LoRA - The Diet Pill for Obese Language Models

On the cover: The concept of low-rank adaptation visualized as dimension reduction

If you’ve been paying any attention to the AI world lately, you might have noticed these large language models (LLMs) getting increasingly heavy and fat. GPT-4 is rumored to have 1.76 trillion parameters, which is approximately the same as the number of times I’ve contemplated whether my coffee needs another shot of espresso. The answer, by the way, is always yes.

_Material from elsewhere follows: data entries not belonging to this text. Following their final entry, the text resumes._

/-- The jobs decide what a token finds. -/
theorem job_congr {s t : State} (h : t.jobs = s.jobs) (token : Nat) : t.job token = s.job token := by
  rw [State.job, State.job, h]

/-- The token of a job that a cancel marks finds the marked job. -/
theorem job_cancelWaits {s : State} {j : Job} {token : Nat} (hj : s.job token = some j) (q : Request) :
    (cancelWaits s j q).job token = some { j with cancel := true } := by
  rw [State.job, cancelWaits_jobs, job_token hj]
  exact find_modJob (fun j => by rw [Job.token, Job.token]) hj

/-- The token of a job that ends finds the job with its record. -/
theorem job_endJob {s : State} {token : Nat} {j : Job} (hj : s.job token = some j) (he : j.ended = none) (outcome : Nat)
    (cancelled : Bool) (result : List Byte) :
    (s.endJob token outcome cancelled result).job token =
      some (withEnd (JobEnd.mk outcome cancelled result s.chamber s.mono s.jobs.ended) j) := by
  rw [State.job, (endJob_writes hj he outcome cancelled result).1]
  exact find_modJob (fun j => by rw [Job.token, Job.token, withEnd]) hj

/-- Settles O3: a cancel answers or waits, an end writes the record and answers, and an expiry drops what is old. -/
theorem jobsComplete : Obligations.JobsComplete := by
  unfold Obligations.JobsComplete
  refine ⟨fun s q j => exec_jobCancel_ended, ?running, ?completes, ?expiry⟩
  case running =>
    rintro s q j h ht hl hj ho he hop
    have hjobs := cancelWaits_jobs s.accepted j q
    obtain ⟨hlog, hmem, hcom⟩ := cancelWaits_frame s.accepted j q
    refine ⟨_, exec_jobCancel_running h ht hl hj ho he hop, ?_, ?_, ?_, ?_, ?_, ?_⟩
    · rw [job_congr (s := cancelWaits s.accepted j q) (by simp)]
      exact job_cancelWaits (s := s.accepted) hj q
    · simp [hjobs, job_token hj]
    · simp [hjobs]
    · simpa using hlog
    · simpa using hmem
    · simp [hcom]
  case completes =>
    rintro s token j f hj he hf
    obtain ⟨hjobs, hmem⟩ := endJob_writes hj he f.1 j.cancel f.2
    refine ⟨(s.jobComplete token).sendRelayed, rfl, ?_⟩
    rw [jobComplete_of_finish hj he hf, job_congr (s := s.endJob token f.1 j.cancel f.2) (by simp), job_endJob hj he]
    refine ⟨rfl, ?_, ?_, ?_⟩
    · simp [hjobs]
    · simp [hjobs]
    · simpa using hmem
  case expiry =>
    intro s hs
    exact ⟨s.jobExpiry, done_of_settled hs, rfl, mem_jobExpiry s⟩

end Sys2Proof.Proofs
end

section
/-!
SUPPORT and PROOFS. RESET, FUSE_STATUS and FW_UPDATE where they pass their checks (R582 to R585, R589, R601 to R603).
-/
namespace Sys2Proof.Proofs
open Sys2Proof Sys2Proof.Machine Sys2Proof.Laws

set_option Elab.async false

/-! RESET. -/

/-- RESET of the device is due from now on. -/
theorem exec_reset_device {s : State} {q : Request} (h : s.takes 0x0901 q) (h0 : q.tenant = 0) (hl : q.len = 8) (hs : q.u 0 1 = 0)
    (hz : q.rsv 1 7 = true) :
    exec (.reset q) s = .next ({ s.accepted with boot := { s.boot with resetDue := some s.mono } }.answer 0x0901 q [0, 0, 0, 0]) := by
  have h1 : q.rsv 1 1 = true := rsv_mono hz
  have h4 : q.rsv 4 4 = true := rsv_mono hz
  have hu : q.u 2 2 = 0 := u_of_rsv (rsv_mono hz)
  show (s.cmdReset q).done = _
  simp only [State.cmdReset, hs, hl]
  refine serve_done_of_run h ?_ rfl
  simp [h1, h4, hu, h0, State.firstDark]

/-- Filling an island's memories changes the memories alone. -/
theorem fillIsland_restore (s : State) (i : Nat) : { s.fillIsland i with mem := s.mem } = s := by
  have hunits : ∀ (l : List Nat) (f : Nat → MemInst → MemInst),
      { l.foldl (fun (t : State) u => t.modInst (2 * u) (f u)) s with mem := s.mem } = s := fun l f => by
    refine foldl_keeps (fun t : State => { t with mem := s.mem } = s) _ (fun t u h => ?_) l s rfl
    exact h
  unfold State.fillIsland
  dsimp only
  split
  · exact hunits ..
  · exact hunits ..

/-- Clearing an island's memories changes the memories alone. -/
theorem clearMemories_restore (s : State) (i : Nat) : { s.clearMemories i with mem := s.mem } = s := by
  unfold State.clearMemories
  split <;> rfl

/-- The parts of the state that an island reset names besides memories and counters. -/
def resetView (s : State) : Tab Engine × Tab Passage × Power × Timing × Boot := (s.engs, s.pas, s.power, s.tim, s.boot)

/-- Clearing an engine's island gives the engine its reset values but for its power settings. -/
theorem clearIsland_engine (s : State) {n : Nat} (hn : n ≤ 7) :
    resetView ((s.clearIsland (islEng n)).fillIsland (islEng n)) =
      (tput s.engs n { ({} : Engine) with pwr := (s.eng n).pwr }, s.pas, s.power, s.tim, s.boot) := by
  have hi : islandEngine (islEng n) = some n := by
    rw [islandEngine, if_pos (by rw [islEng]; omega), islEng, Nat.add_sub_cancel_left]
  have hfill := congrArg resetView (fillIsland_restore (s.clearIsland (islEng n)) (islEng n))
  have hmem := congrArg resetView (clearMemories_restore ((s.clearRegs (islEng n)).clearCounters (islEng n)) (islEng n))
  have hregs : resetView (s.clearRegs (islEng n)) =
      (tput s.engs n { ({} : Engine) with pwr := (s.eng n).pwr }, s.pas, s.power, s.tim, s.boot) := by
    rw [State.clearRegs, hi]
    rfl
  exact (hfill.trans hmem).trans hregs

/-- The cause of an island reset is noted (R584). -/
def causeNoted (s : State) (n : Nat) : State :=
  { s with boot := { s.boot with cause := 7, scope := 1, unit := islEng n * 256 + 0xFE } }

/-- The unit that names an engine's island. -/
theorem engineUnit (n : Nat) : unitIndex (islEng n * 256 + 0xFE) = 0xFE ∧ unitIsland (islEng n * 256 + 0xFE) = islEng n := by
  rw [unitIndex, unitIsland, islEng]
  omega

/-- An island reset of an engine, part by part. -/
theorem resetTarget_engine_eq (s : State) {n : Nat} (hn : n ≤ 7) :
    s.resetTarget (islEng n * 256 + 0xFE) =
      ((((causeNoted s n).clearIsland (islEng n)).fillIsland (islEng n)).modCal n fun _ => {}).raise islLamp .islandReset (islEng n)
        (le 1 7) := by
  obtain ⟨hx, hi⟩ := engineUnit n
  have hcal : 3 ≤ islEng n ∧ islEng n ≤ 10 := by
    rw [islEng]
    omega
  have hn3 : islEng n - 3 = n := Nat.add_sub_cancel_left 3 n
  simp only [State.resetTarget, hx, hi, if_true, if_pos hcal, State.needBootCal, hn3]
  rfl

/-- An island reset of an engine: the engine has its reset values but for its power settings, and the cause is noted. -/
theorem resetTarget_engine (s : State) {n : Nat} (hn : n ≤ 7) :
    (s.resetTarget (islEng n * 256 + 0xFE)).eng n = { ({} : Engine) with pwr := (s.eng n).pwr } ∧
    (∀ k, k ≠ n → (s.resetTarget (islEng n * 256 + 0xFE)).eng k = s.eng k) ∧
    (s.resetTarget (islEng n * 256 + 0xFE)).boot = (causeNoted s n).boot ∧
    (s.resetTarget (islEng n * 256 + 0xFE)).pas = s.pas ∧ (s.resetTarget (islEng n * 256 + 0xFE)).power = s.power ∧
    (s.resetTarget (islEng n * 256 + 0xFE)).tim = s.tim := by
  have hclear := clearIsland_engine (causeNoted s n) hn
  simp only [resetView, Prod.mk.injEq] at hclear
  obtain ⟨hengs, hpas, hpower, htim, hboot⟩ := hclear
  rw [resetTarget_engine_eq s hn]
  refine ⟨?_, fun k hk => ?_, ?_, ?_, ?_, ?_⟩
  · simp [State.eng, hengs]
    rfl
  · simp [State.eng, hengs, tgetD_tput_ne _ _ _ hk]
    rfl
  · simpa using hboot
  · simpa [causeNoted] using hpas
  · simpa [causeNoted] using hpower
  · simpa [causeNoted] using htim

/-- RESET of an engine's island that is idle. -/
theorem exec_reset_engine {s : State} {q : Request} {n : Nat} (h : s.takes 0x0901 q) (h0 : q.tenant = 0) (hl : q.len = 8) (hn : n ≤ 7)
    (hs : q.u 0 1 = 1) (hu : q.u 2 2 = islEng n * 256 + 0xFE) (h1 : q.rsv 1 1 = true) (h4 : q.rsv 4 4 = true)
    (hd : s.dark (islEng n * 256 + 0xFE) = none) (hidle : s.idleReason (islEng n) = none) :
    exec (.reset q) s = .next ((s.accepted.resetTarget (islEng n * 256 + 0xFE)).answer 0x0901 q [0, 0, 0, 0]) := by
  obtain ⟨hx, hi⟩ := engineUnit n
  have hisl : islEng n ≤ 14 ∧ 3 ≤ islEng n ∧ islEng n ≤ 11 := by
    rw [islEng]
    omega
  obtain ⟨h14, h3, h11⟩ := hisl
  have hbusy : s.resetBusy (islEng n * 256 + 0xFE) = none := by
    rw [State.resetBusy, if_pos hx, hi, hidle]
    rfl
  have hmay : s.resettable (islEng n * 256 + 0xFE) = true := by
    simp [State.resettable, hx, hi, h3, h11]
  show (s.cmdReset q).done = _
  simp only [State.cmdReset, hs, hl, hu]
  refine serve_done_of_run h ?_ rfl
  rw [judge_bad_cons, if_neg (by decide), judge_lit_cons hd, judge_lit_nil]
  · simp [h0, hmay, hbusy]
  · simp [h1, h4, hx, hi, h14]
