-- ==== Sys2Proof/Machine/CrMoves.lean ====
section
/-! DEFINITION. Moves to and from the CR and the CR logical instructions (40_cr_xer_lr_ctr.md sections 2 and 3). -/

namespace Sys2Proof.Machine

/-- `mfcr rD` (R164). -/
def execMfcr (rD : Reg) (s : State) : Result State := advance (s.setGpr rD s.cr)

/-- `mtcrf CRM,rS` (R165). -/
def execMtcrf (crm : BitVec 8) (rS : Reg) (s : State) : Result State :=
  advance { s with cr := putFields s.cr (s.gpr rS) crm }

/-- `mcrf crfD,crfS` (R166). -/
def execMcrf (crfD crfS : FieldNo) (s : State) : Result State := advance (s.setCrField crfD (getNibble s.cr crfS))

/-- `mcrxr crfD` (R167): XER[0:3] is copied, then cleared. -/
def execMcrxr (crfD : FieldNo) (s : State) : Result State :=
  advance { s.setCrField crfD (getNibble s.readXer 0) with xer := putNibble s.xer 0 0#4 }

/-- `crand` (R168). -/
def execCrand (crbD crbA crbB : BitNo) (s : State) : Result State :=
  advance (s.crLogic (fun a b => a && b) crbD crbA crbB)

/-- `cror` (R169). -/
def execCror (crbD crbA crbB : BitNo) (s : State) : Result State :=
  advance (s.crLogic (fun a b => a || b) crbD crbA crbB)

/-- `crxor` (R170). -/
def execCrxor (crbD crbA crbB : BitNo) (s : State) : Result State :=
  advance (s.crLogic (fun a b => a ^^ b) crbD crbA crbB)

/-- `crnand` (R171). -/
def execCrnand (crbD crbA crbB : BitNo) (s : State) : Result State :=
  advance (s.crLogic (fun a b => !(a && b)) crbD crbA crbB)

/-- `crnor` (R172). -/
def execCrnor (crbD crbA crbB : BitNo) (s : State) : Result State :=
  advance (s.crLogic (fun a b => !(a || b)) crbD crbA crbB)

/-- `creqv` (R173). -/
def execCreqv (crbD crbA crbB : BitNo) (s : State) : Result State :=
  advance (s.crLogic (fun a b => !(a ^^ b)) crbD crbA crbB)

/-- `crandc` (R174). -/
def execCrandc (crbD crbA crbB : BitNo) (s : State) : Result State :=
  advance (s.crLogic (fun a b => a && !b) crbD crbA crbB)

/-- `crorc` (R175). -/
def execCrorc (crbD crbA crbB : BitNo) (s : State) : Result State :=
  advance (s.crLogic (fun a b => a || !b) crbD crbA crbB)

end Sys2Proof.Machine
end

But here’s the problem: fine-tuning these chonky models for specific tasks requires massive computational resources. Enter LoRA (Low-Rank Adaptation) - the diet pill that language models have been desperately waiting for. In this post, I’ll dive into the surprisingly simple mathematics behind LoRA. Brace yourselves for some matrix algebra that’s more exciting than it sounds, I promise :)

The Weight Problem

Let’s set the stage. A pre-trained language model like GPT-4, Gemini or LLaMA has a bunch of weight matrices $W_0 \in \mathbb{R}^{d \times k}$, where $d$ is the number of rows and $k$ is the number of columns. During traditional fine-tuning, let’s say we updated these full matrices to $W = W_0 + \Delta W$, where $\Delta W$ represents all the changes we made to the weight matrix during fine-tuning (whose dimension is also $\mathbb{R}^{d \times k}$).

For these massive models, the dimensions $d$ and $k$ can be in thousands, creating weight matrices with millions of parameters. For example, a weight matrix of size $4096 \times 4096$ has approximately 16.8 million parameters. Fine-tuning all these parameters means:

  1. Storing the full model weights (hundreds of GB)
  2. Computing gradients for all parameters (computationally expensive)
  3. Updating all parameters (memory intensive)
  4. Storing a separate copy of the model for each fine-tuned version (storage nightmare)

The LoRA Insight

Here’s where the mathematical genius of LoRA comes in. The key insight of LoRA is that $\Delta W$ often has a low “intrinsic rank” - a fancy way of saying that despite the giant size of $\Delta W$, the actual information contained in these updates lives in a much lower-dimensional space.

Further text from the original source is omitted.